1980年10月公開の角川映画「野獣死すべし」の併映作品「ニッポン警視庁の恥といわれた二人組 刑事珍道中」は中村雅俊さん・勝野洋さん主演のコメディ作品でした。
この作品の主題歌となったのが中村雅俊さん自らが歌う「マーマレードの朝」で、作詞作曲が桑田さんによるものでした。どういう流れで桑田さんのところにこの依頼があったのかはっきりはわかりません(とは言うものの、「刑事珍道中」の映画音楽は近田春夫さんが担当で、それは当時近田さんがアミューズ内に自身の事務所を設立し、さらには中村さんと同じコロムビアに移籍したばかりというのもあり、その辺の絡みもあるのかもしれません)。
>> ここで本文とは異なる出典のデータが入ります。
-- ==== Sys2Proof/Laws/Issue.lean ====
section
/-! SUPPORT. What one instruction leaves of a core that issues it undisturbed (`Issues`). -/

namespace Sys2Proof.Machine

/-- The counters of core `lc` stand for an event of level `l` (23 R565). -/
def Still (r : Regs) (l : Nat) : Prop := (csr r 0x522).getLsbD 0 = true ∨ l = 2

theorem pmCounts_still {r : Regs} {l : Nat} (h : Still r l) (i : Nat) : pmCounts r l i = false := by
  rcases h with h | h
  · simp [pmCounts, pmFrozen, h]
  · simp [pmCounts, h]
/-- A counter that stands counts nothing. -/
theorem pmCount_still {lc : Nat} {s : State} {e : PmEvent} (h : Still (coreOf s lc).regs e.level) : pmCount lc s e = s := by
  unfold pmCount
  generalize List.range 8 = l
  induction l with
  | nil => rfl
  | cons i l ih =>
    simp only [List.foldl_cons, pmCounts_still h, Bool.and_false, Bool.false_eq_true, if_false]
    exact ih
theorem pmEvents1_still {lc : Nat} {s : State} {evs : List PmEvent} (h : ∀ e ∈ evs, Still (coreOf s lc).regs e.level) :
    pmEvents1 lc evs s = s := by
  unfold pmEvents1
  induction evs with
  | nil => rfl
  | cons e evs ih =>
    rw [List.foldl_cons, pmCount_still (h e (List.mem_cons_self ..))]
    exact ih fun x hx => h x (List.mem_cons_of_mem _ hx)

/-- Nothing is armed that the end of a step unit acts on. -/
def Unarmed (c : Core) : Prop := c.skipOnce = false ∧ c.eretSkip = 0 ∧ c.eretStep = 0 ∧ c.stepReq = false
theorem unitEnd_unarmed {lc : Nat} {s : State} (h : Unarmed (coreOf s lc)) : unitEnd lc s = s := by
  obtain ⟨h1, h2, h3, h4⟩ := h
  simp [unitEnd, h1, h2, h3, h4]
theorem cutShadows_none {c : Core} (h : c.shadows = []) : cutShadows c = c := by
  cases c
  simp_all [cutShadows]
/-- An instruction outside a group, nothing armed, its events not counted: the PC moves on. -/
theorem retire_plain {lc : Nat} {s : State} {pc : Word64} {evs : List PmEvent} (hg : (coreOf s lc).group = none) (hs : (coreOf s lc).shadows = [])
    (hu : Unarmed (coreOf s lc)) (he : ∀ e ∈ evs, Still (coreOf s lc).regs e.level) :
    retire lc pc evs s = setCore s lc { coreOf s lc with pc := pc } := by
  unfold retire
  simp only [hg, cutShadows_none hs]
  rw [pmEvents1_still (by simpa using he), unitEnd_unarmed]
  simpa [Unarmed] using hu

theorem Issues.core_group {lc : LC} {s u : State} (h : Issues lc s u) : (coreOf u lc.val).group = none := by rw [h.kept]; exact h.alone.1
theorem Issues.core_shadows {lc : LC} {s u : State} (h : Issues lc s u) : (coreOf u lc.val).shadows = [] := by rw [h.kept]; exact h.alone.2
theorem Issues.core_regs {lc : LC} {s u : State} (h : Issues lc s u) : (coreOf u lc.val).regs = (coreOf s lc.val).regs := by rw [h.kept]
theorem Issues.core_pc {lc : LC} {s u : State} (h : Issues lc s u) : (coreOf u lc.val).pc = (coreOf s lc.val).pc := by rw [h.kept]
theorem Issues.core_unarmed {lc : LC} {s u : State} (h : Issues lc s u) : Unarmed (coreOf u lc.val) := by
  obtain ⟨h1, h2, h3, h4, -⟩ := h.unarmed
  rw [h.kept]
  exact ⟨h1, h2, h3, h4⟩
theorem Issues.still {lc : LC} {s u : State} (h : Issues lc s u) : Still (coreOf u lc.val).regs (levelOf (coreOf u lc.val).regs) := by
  rw [h.core_regs]
  exact h.counters
theorem Issues.still_evOne {lc : LC} {s u : State} (h : Issues lc s u) (n : Nat) : Still (coreOf u lc.val).regs (evOne (coreOf u lc.val) n).level :=
  h.still

/-- No resumed core and no armed step: an issue is not noted. -/
theorem noteIssue_unarmed {lc : Nat} {insn : Word32} {s : State} (h1 : (coreOf s lc).resuming = false) (h2 : (coreOf s lc).eretStep = 0) :
    noteIssue lc insn s = s := by simp [noteIssue, h1, h2]
/-- A fetch that owes no A bit succeeds; outside a group it leaves nothing. -/
theorem oweFetch_nil (lc page : Nat) (s : State) : (oweFetch lc [] page s).1 = true := by
  unfold oweFetch
  cases (coreOf s lc).group <;> rfl
theorem oweFetch_alone {lc page : Nat} {s : State} (h : (coreOf s lc).group = none) : (oweFetch lc [] page s).2 = s := by
  unfold oweFetch
  rw [h]
  rfl
/-- What an instruction leaves, by what it answers; a group that it leaves open notes the page of its fetch. -/
theorem runInsn_issues {lc : LC} {s u : State} (h : Issues lc s u) (ser : Bool) (insn : Word32) (body : State → Eff) :
    ∃ page, runInsn lc ser insn body s =
      match body u with
      | .ok s2 pc evs => retire lc.val pc (evOne (coreOf u lc.val) 1 :: ((if ser then [evOne (coreOf u lc.val) 0x70] else []) ++ evs))
          (oweFetch lc.val [] page s2).2
      | .micro s2 evs => retireMicro lc.val evs (oweFetch lc.val [] page s2).2
      | .istack s2 n => raiseIstack lc.val n (pmEvents1 lc.val [evOne (coreOf u lc.val) 1, evOne (coreOf u lc.val) 0x70] (oweFetch lc.val [] page s2).2)
      | .exc e s2 => raiseExc lc.val e insn s2
      | .hold s2 => s2 := by
  obtain ⟨page, hf⟩ := h.fetched
  refine ⟨page, ?_⟩
  have hr : ready lc ser s = (true, s) := by simp [ready, h.runs, h.alone.1, h.alone.2, h.clear]
  have hn : noteIssue lc.val insn s = s := noteIssue_unarmed h.unarmed.2.2.2.2 h.unarmed.2.2.1
  simp only [runInsn, hr, hn, hf, Bool.not_true, Bool.false_eq_true, if_false]
  cases body u with
  | hold s2 => exact ite_self s2
  | exc e s2 => rfl
  | _ => simp only [oweFetch_nil, if_true]

/-- An instruction that changes registers alone. -/
theorem runInsn_regs {lc : LC} {s u : State} (h : Issues lc s u) (ser : Bool) (insn : Word32) (body : State → Eff) (f : Regs → Regs) (pc : Word64)
    (evs : List PmEvent) (hb : body u = .ok (updRegs lc.val f u) pc evs) (he : ∀ e ∈ evs, e.level = levelOf (coreOf u lc.val).regs)
    (hf : csr (f (coreOf u lc.val).regs) 0x522 = csr (coreOf u lc.val).regs 0x522) :
    CoreNow lc u (runInsn lc ser insn body s) { coreOf u lc.val with regs := f (coreOf u lc.val).regs, pc := pc } := by
  have st : Still (f (coreOf u lc.val).regs) (levelOf (coreOf u lc.val).regs) := by
    rcases h.still with h | h
    · exact .inl (by rw [hf]; exact h)
    · exact .inr h
  obtain ⟨page, hp⟩ := runInsn_issues h ser insn body
  have hg : (coreOf (updRegs lc.val f u) lc.val).group = none := by rw [coreOf_updRegs_same]; exact h.core_group
  rw [hp, hb]
  simp only [oweFetch_alone hg]
  rw [retire_plain]
  · refine ⟨by simp, fun n hn => ?_, rfl⟩
    rw [coreOf_setCore_other _ _ hn, coreOf_updRegs_other _ _ hn]
  · simp [h.core_group]
  · simp [h.core_shadows]
  · simpa [Unarmed] using h.core_unarmed
  · intro e hm
    rw [coreOf_updRegs_same]
    have : e.level = levelOf (coreOf u lc.val).regs := by
      rcases List.mem_cons.1 hm with rfl | hm
      · rfl
      · rcases List.mem_append.1 hm with hm | hm
        · split at hm
          · rw [List.mem_singleton.1 hm]; rfl
          · cases hm
        · exact he e hm
    rw [this]
    exact st

/-- An instruction that ends with `doneRegs`. -/
theorem runInsn_doneRegs {lc : LC} {s u : State} (h : Issues lc s u) (ser : Bool) (insn : Word32) (body : State → Eff) (f : Regs → Regs)
    (hb : body u = doneRegs lc f u) (hf : csr (f (coreOf u lc.val).regs) 0x522 = csr (coreOf u lc.val).regs 0x522) :
    CoreNow lc u (runInsn lc ser insn body s)
      { coreOf u lc.val with regs := f (coreOf u lc.val).regs, pc := (coreOf u lc.val).pc + 4 } :=
  runInsn_regs h ser insn body f _ [] hb (by simp) hf

end Sys2Proof.Machine
end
映画公開に先駆け80年9月にBlow Up(日本コロムビア)からシングル・リリースされています。
サブタイトルに「from Five Rock Show」とある通り、同年7月リリースのサザンのシングル「わすれじのレイド・バック」のB面に収録されていた「Five Rock Show」の一部を発展させ一曲に仕上げています。そもそも80年2月以降シングルを毎月1枚、合計5枚リリースするというサザンの企画タイトルが「Five Rock Show」で、最後5枚目のB面に同タイトルで複数の細かい楽曲のメドレー(これはたぶんBeatlesやソロ/WingsになってからのPaul McCartneyあたりがヒントなんだと思いますが)を男性陣で歌い繋いでいくという、遊び心に満ちた一曲でした。この曲の冒頭と、ラスト手前の計2回登場する英詞のヴァースを元に拡張させたのが「マーマレードの朝」でした。サザン版での歌詞(英詞)も基本的にそのまま使われていますが、文法的に・内容的にアレなところが微妙に変わっています。
編曲はこれまた「新田一郎(スペクトラム)」さんでして(ということは演奏も?)、コーダのトランペットとか、どことなく既聴感がありますね。他にも当時の桑田さんの要素がいろんなところで聴こえますが、なにぶんこの頃のサザンといえば趣味趣味音楽全開の頃で、ヒットには至らなかったようです。